Transcribe the data below verbatim from the line with "let s1 := ovenLoss" to the line with "grantDeferred := false". Include both of those lines.

STUDY MATERIAL:
*** Block opens ***
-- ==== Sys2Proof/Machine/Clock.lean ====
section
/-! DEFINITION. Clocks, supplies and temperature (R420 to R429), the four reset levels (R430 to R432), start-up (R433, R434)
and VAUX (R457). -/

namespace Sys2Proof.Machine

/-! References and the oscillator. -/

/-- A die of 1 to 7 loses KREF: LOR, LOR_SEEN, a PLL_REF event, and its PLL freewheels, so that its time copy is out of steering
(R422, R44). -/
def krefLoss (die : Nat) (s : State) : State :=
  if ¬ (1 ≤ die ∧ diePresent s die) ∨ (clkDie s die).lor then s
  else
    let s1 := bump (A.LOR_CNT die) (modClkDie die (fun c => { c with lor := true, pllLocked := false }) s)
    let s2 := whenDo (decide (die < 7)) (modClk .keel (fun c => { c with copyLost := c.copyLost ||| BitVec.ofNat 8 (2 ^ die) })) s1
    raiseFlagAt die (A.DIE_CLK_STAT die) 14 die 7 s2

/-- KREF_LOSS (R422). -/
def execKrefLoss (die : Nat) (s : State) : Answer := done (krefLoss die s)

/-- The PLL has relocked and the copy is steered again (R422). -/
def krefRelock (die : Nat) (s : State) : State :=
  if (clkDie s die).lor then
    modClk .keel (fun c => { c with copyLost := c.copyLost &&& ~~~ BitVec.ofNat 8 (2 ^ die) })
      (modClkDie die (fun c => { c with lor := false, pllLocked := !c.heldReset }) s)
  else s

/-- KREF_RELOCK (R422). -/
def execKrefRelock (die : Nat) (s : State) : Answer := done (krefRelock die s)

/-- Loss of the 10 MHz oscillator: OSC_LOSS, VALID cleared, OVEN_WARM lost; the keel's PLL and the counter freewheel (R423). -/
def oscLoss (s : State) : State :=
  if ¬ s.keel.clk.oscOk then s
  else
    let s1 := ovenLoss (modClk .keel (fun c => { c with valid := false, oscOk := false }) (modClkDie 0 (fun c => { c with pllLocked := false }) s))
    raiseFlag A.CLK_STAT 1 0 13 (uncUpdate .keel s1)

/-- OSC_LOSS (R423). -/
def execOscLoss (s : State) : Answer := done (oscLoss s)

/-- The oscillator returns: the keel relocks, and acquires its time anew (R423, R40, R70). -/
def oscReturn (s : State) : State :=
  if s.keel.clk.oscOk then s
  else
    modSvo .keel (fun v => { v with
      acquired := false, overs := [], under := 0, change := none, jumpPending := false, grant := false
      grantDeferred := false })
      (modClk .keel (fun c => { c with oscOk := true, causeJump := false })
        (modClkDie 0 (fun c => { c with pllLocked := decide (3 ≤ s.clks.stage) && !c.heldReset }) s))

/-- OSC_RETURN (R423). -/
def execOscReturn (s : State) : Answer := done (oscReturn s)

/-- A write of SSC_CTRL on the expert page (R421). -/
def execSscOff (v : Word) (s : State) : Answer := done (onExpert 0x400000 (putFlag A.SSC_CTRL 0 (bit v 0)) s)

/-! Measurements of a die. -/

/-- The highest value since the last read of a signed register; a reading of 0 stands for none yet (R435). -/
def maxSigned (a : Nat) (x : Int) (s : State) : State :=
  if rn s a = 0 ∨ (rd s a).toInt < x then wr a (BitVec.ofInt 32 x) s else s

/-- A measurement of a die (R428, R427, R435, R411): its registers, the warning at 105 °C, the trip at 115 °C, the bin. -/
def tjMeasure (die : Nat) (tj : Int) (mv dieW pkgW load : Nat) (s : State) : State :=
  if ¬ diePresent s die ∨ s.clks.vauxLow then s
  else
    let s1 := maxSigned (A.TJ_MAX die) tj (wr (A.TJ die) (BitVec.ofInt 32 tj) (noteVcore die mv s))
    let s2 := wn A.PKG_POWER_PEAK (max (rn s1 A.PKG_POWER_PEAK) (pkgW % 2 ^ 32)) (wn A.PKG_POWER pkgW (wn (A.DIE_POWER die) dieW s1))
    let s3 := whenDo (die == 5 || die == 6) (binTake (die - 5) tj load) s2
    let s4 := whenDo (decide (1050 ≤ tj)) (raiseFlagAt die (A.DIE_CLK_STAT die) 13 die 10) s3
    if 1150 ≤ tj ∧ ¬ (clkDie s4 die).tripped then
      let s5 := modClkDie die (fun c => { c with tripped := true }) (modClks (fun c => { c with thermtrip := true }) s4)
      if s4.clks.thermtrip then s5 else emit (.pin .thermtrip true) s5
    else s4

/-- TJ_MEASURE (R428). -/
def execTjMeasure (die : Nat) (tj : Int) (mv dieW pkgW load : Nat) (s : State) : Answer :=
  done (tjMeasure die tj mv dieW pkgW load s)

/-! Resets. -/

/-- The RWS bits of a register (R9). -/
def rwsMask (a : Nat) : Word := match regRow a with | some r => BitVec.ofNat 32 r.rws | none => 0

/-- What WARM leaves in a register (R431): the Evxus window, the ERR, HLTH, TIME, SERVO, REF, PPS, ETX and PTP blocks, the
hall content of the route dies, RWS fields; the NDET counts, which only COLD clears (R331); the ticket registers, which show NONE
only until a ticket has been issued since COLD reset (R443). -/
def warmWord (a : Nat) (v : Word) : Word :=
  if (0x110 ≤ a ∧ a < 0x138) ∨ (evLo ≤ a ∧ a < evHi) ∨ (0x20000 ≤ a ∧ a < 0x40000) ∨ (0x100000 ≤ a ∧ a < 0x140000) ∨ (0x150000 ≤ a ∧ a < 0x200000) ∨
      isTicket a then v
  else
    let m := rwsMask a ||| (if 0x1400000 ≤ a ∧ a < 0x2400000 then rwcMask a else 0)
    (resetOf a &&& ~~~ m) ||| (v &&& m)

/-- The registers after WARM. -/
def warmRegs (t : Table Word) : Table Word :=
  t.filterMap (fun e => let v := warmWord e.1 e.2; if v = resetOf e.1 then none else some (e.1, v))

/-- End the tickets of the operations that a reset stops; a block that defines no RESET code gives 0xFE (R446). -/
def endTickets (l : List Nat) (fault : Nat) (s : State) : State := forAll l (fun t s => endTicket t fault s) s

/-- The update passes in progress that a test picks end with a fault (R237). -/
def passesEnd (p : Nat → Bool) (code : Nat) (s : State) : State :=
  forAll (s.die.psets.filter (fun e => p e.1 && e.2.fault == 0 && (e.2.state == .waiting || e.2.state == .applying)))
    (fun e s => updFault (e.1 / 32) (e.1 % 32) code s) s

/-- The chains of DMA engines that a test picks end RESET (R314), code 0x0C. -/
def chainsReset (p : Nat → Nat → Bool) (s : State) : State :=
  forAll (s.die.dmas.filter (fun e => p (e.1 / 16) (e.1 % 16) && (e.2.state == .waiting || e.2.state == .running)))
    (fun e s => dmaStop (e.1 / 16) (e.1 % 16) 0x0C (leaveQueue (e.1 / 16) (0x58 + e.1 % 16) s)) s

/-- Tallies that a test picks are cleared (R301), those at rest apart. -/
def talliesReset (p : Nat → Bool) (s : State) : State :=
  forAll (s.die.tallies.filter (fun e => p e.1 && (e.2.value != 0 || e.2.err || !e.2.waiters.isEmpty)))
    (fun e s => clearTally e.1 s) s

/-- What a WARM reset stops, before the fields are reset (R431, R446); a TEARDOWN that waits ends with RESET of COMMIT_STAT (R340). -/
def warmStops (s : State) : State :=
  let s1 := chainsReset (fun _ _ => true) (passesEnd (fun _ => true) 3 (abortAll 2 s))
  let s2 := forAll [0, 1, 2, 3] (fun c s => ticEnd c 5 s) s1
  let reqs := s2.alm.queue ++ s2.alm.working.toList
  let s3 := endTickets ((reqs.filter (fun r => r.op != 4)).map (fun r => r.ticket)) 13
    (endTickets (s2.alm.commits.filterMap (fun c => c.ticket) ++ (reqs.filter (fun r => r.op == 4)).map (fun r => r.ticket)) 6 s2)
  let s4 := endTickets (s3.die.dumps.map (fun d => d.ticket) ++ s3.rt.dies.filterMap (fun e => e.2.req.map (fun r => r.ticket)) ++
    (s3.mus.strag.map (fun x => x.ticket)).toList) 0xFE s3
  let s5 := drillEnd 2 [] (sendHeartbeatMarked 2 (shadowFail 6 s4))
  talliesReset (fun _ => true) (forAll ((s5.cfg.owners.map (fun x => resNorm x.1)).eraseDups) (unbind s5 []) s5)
*** Block closes ***
ANSWER SECTION:
    let s1 := ovenLoss (modClk .keel (fun c => { c with valid := false, oscOk := false }) (modClkDie 0 (fun c => { c with pllLocked := false }) s))
    raiseFlag A.CLK_STAT 1 0 13 (uncUpdate .keel s1)

/-- OSC_LOSS (R423). -/
def execOscLoss (s : State) : Answer := done (oscLoss s)

/-- The oscillator returns: the keel relocks, and acquires its time anew (R423, R40, R70). -/
def oscReturn (s : State) : State :=
  if s.keel.clk.oscOk then s
  else
    modSvo .keel (fun v => { v with
      acquired := false, overs := [], under := 0, change := none, jumpPending := false, grant := false
      grantDeferred := false })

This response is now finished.